**How to complete this task**. From the data underneath, reproduce exactly the stretch that begins at the line with "(R248). Which of" and ends after the line with "log 82). The".

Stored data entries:
--------------------------------------------------

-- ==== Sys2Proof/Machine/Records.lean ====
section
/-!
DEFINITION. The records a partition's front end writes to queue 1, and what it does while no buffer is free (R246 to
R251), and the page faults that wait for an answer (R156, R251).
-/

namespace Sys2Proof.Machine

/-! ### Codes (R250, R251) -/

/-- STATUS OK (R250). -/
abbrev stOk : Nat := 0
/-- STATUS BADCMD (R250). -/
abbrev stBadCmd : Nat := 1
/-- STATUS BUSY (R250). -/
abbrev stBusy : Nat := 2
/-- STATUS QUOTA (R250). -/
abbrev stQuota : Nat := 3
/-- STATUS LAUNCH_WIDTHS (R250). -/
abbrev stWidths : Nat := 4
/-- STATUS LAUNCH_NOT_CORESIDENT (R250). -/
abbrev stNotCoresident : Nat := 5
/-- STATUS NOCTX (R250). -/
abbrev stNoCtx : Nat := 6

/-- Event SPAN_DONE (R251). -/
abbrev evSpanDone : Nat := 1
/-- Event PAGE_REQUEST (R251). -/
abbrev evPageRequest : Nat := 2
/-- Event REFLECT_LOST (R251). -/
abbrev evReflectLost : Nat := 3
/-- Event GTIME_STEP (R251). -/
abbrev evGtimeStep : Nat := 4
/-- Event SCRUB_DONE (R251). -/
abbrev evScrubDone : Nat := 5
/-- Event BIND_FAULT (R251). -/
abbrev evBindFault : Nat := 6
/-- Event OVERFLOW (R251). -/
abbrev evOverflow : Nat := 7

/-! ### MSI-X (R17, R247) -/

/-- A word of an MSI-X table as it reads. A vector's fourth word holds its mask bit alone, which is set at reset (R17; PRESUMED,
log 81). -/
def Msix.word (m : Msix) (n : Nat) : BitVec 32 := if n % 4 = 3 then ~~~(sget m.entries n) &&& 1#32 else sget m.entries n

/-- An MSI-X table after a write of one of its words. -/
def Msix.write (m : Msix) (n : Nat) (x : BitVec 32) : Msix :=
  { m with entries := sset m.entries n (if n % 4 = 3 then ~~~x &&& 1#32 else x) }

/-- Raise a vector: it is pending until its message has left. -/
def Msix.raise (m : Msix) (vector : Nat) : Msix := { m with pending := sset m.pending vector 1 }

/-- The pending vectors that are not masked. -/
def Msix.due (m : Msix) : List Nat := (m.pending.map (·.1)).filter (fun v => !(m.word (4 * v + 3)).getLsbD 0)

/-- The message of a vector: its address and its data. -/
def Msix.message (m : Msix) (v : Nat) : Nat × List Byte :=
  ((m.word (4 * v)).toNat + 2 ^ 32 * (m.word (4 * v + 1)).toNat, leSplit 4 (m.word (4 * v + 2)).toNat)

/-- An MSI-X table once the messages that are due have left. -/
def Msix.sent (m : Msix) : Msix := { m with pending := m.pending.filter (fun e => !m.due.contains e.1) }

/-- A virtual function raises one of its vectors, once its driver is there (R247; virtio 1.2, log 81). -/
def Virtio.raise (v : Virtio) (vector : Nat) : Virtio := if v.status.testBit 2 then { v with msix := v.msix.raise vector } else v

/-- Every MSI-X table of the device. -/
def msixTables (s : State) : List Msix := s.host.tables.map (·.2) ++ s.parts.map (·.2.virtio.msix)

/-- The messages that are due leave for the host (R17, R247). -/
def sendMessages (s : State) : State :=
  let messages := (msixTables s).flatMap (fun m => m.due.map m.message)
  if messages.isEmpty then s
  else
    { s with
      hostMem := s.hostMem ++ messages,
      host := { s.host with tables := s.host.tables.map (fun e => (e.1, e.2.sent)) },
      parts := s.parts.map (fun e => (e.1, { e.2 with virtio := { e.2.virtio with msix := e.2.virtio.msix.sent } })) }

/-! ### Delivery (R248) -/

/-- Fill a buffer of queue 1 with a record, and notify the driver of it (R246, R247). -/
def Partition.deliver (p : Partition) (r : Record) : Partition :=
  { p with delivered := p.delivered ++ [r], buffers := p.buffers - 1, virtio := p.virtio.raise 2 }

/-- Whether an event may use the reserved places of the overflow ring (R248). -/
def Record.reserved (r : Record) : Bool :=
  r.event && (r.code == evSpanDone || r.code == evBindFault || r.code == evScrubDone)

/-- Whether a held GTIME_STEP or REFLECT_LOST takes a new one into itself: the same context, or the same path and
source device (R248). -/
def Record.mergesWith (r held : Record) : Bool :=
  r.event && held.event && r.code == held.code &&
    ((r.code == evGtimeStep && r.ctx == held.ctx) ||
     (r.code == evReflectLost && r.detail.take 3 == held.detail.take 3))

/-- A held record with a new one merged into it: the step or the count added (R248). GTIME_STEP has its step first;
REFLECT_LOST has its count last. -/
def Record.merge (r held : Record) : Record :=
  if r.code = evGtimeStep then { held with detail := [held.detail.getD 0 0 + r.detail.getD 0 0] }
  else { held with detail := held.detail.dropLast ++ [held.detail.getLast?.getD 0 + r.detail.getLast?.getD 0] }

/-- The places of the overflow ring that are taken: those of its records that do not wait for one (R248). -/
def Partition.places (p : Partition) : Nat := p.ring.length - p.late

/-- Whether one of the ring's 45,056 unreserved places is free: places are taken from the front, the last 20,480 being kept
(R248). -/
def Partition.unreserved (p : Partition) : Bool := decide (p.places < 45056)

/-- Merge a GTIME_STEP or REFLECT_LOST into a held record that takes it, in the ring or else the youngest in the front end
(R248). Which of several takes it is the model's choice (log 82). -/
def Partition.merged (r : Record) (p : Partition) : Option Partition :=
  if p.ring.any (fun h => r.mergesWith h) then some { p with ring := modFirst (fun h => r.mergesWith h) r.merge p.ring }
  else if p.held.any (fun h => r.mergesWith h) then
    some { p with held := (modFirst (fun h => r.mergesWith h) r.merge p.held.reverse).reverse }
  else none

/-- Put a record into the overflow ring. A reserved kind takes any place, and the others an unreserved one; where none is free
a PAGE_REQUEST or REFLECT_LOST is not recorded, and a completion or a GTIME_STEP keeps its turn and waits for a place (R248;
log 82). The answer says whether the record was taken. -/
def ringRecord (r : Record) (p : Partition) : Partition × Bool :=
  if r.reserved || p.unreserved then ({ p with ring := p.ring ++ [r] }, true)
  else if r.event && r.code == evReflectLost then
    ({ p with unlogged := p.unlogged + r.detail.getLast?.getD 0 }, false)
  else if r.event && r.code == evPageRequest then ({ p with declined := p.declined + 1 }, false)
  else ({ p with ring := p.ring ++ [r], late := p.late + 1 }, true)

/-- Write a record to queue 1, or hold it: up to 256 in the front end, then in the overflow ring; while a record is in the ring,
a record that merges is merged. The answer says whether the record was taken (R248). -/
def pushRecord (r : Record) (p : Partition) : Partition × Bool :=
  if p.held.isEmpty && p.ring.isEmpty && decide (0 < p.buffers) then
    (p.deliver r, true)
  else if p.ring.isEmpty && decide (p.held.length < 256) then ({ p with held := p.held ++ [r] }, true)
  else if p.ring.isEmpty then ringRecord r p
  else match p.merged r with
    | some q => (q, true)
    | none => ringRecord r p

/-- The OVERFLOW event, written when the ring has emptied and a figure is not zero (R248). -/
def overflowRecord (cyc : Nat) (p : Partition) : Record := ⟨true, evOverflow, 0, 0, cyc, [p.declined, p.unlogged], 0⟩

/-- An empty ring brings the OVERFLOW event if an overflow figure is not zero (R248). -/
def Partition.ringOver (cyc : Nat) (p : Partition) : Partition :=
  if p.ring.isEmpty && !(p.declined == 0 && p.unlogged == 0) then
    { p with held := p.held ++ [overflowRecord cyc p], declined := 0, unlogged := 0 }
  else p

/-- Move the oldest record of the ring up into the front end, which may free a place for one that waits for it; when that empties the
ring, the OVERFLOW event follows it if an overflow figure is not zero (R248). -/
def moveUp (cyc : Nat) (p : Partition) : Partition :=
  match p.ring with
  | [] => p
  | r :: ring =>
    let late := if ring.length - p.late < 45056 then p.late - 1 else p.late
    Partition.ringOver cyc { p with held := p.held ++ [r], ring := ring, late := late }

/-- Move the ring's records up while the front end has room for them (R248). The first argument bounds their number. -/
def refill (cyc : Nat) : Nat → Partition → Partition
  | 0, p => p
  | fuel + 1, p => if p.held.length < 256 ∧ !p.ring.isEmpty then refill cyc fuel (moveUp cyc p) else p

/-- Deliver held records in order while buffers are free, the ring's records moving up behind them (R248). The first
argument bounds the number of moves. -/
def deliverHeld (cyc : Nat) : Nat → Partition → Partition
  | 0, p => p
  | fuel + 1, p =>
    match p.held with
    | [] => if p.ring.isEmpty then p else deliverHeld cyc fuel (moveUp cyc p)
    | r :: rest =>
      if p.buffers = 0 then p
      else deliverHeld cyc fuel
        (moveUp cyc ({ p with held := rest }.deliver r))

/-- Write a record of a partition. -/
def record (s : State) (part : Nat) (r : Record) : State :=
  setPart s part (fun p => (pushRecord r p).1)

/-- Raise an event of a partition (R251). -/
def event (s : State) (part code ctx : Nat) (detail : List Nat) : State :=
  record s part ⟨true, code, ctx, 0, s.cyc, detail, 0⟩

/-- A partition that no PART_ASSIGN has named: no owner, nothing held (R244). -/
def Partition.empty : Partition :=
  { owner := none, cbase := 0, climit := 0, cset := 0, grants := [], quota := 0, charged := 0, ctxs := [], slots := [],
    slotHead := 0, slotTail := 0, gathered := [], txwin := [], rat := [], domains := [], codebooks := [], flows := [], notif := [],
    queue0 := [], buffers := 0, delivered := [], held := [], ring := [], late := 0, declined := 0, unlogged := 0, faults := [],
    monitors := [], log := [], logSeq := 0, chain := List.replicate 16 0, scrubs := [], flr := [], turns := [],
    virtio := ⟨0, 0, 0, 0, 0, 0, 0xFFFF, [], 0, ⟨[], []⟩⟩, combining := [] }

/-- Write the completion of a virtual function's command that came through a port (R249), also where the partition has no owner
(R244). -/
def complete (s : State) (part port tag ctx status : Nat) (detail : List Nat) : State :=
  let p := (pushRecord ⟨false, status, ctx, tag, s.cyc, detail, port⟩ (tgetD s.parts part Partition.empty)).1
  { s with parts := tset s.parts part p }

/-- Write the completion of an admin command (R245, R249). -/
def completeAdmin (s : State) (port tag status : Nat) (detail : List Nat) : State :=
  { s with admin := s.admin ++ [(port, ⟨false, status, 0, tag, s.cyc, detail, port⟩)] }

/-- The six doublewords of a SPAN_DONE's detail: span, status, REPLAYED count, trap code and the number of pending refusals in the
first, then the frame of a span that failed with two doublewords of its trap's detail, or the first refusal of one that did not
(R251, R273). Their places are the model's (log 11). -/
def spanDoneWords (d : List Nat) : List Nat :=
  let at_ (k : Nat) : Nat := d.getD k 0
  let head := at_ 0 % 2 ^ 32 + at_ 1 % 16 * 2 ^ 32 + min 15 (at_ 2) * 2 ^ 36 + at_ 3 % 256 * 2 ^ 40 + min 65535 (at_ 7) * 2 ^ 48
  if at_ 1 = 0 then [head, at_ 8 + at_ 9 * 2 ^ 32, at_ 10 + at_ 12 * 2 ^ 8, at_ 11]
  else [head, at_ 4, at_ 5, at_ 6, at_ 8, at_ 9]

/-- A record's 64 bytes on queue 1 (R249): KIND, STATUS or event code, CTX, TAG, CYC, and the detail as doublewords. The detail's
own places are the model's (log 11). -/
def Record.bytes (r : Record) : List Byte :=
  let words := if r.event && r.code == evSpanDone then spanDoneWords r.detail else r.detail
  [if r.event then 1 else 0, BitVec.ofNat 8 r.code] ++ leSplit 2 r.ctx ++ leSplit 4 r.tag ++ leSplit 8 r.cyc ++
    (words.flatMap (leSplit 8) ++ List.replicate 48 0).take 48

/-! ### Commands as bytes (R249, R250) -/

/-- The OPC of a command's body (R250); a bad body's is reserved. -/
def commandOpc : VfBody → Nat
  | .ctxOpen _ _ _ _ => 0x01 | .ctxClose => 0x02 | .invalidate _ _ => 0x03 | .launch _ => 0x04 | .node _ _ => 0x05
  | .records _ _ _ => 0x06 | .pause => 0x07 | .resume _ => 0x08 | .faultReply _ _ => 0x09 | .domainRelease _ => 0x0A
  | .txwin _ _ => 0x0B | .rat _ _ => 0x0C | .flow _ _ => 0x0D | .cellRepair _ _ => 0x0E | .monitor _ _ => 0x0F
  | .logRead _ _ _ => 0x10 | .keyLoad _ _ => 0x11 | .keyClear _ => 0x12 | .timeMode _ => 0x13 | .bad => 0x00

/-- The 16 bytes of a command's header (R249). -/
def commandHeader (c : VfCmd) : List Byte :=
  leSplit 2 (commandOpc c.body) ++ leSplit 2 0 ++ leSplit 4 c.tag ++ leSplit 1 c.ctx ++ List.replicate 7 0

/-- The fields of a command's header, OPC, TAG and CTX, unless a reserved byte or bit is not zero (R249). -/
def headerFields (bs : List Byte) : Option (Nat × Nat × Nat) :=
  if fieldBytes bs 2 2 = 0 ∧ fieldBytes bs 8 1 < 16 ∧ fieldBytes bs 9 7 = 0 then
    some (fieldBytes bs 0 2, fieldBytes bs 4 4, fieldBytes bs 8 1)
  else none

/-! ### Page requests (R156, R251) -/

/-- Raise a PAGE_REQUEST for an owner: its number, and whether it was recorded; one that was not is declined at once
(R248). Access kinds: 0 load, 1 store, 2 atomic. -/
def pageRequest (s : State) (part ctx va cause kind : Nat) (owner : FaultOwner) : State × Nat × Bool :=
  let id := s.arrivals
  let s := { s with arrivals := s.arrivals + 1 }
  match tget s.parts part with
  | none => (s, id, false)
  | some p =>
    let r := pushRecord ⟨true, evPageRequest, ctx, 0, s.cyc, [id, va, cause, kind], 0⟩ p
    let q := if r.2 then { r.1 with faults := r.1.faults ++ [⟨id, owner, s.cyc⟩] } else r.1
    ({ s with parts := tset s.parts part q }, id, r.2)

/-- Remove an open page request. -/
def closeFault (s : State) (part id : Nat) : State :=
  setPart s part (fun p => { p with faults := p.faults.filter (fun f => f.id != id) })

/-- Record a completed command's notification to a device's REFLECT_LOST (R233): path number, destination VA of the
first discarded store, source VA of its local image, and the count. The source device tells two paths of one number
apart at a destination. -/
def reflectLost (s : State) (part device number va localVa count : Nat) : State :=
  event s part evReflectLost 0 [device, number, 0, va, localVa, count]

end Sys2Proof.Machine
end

--------------------------------------------------

**Result of this exercise**.
(R248). Which of several takes it is the model's choice (log 82). -/
def Partition.merged (r : Record) (p : Partition) : Option Partition :=
  if p.ring.any (fun h => r.mergesWith h) then some { p with ring := modFirst (fun h => r.mergesWith h) r.merge p.ring }
  else if p.held.any (fun h => r.mergesWith h) then
    some { p with held := (modFirst (fun h => r.mergesWith h) r.merge p.held.reverse).reverse }
  else none

/-- Put a record into the overflow ring. A reserved kind takes any place, and the others an unreserved one; where none is free
a PAGE_REQUEST or REFLECT_LOST is not recorded, and a completion or a GTIME_STEP keeps its turn and waits for a place (R248;
log 82). The answer says whether the record was taken. -/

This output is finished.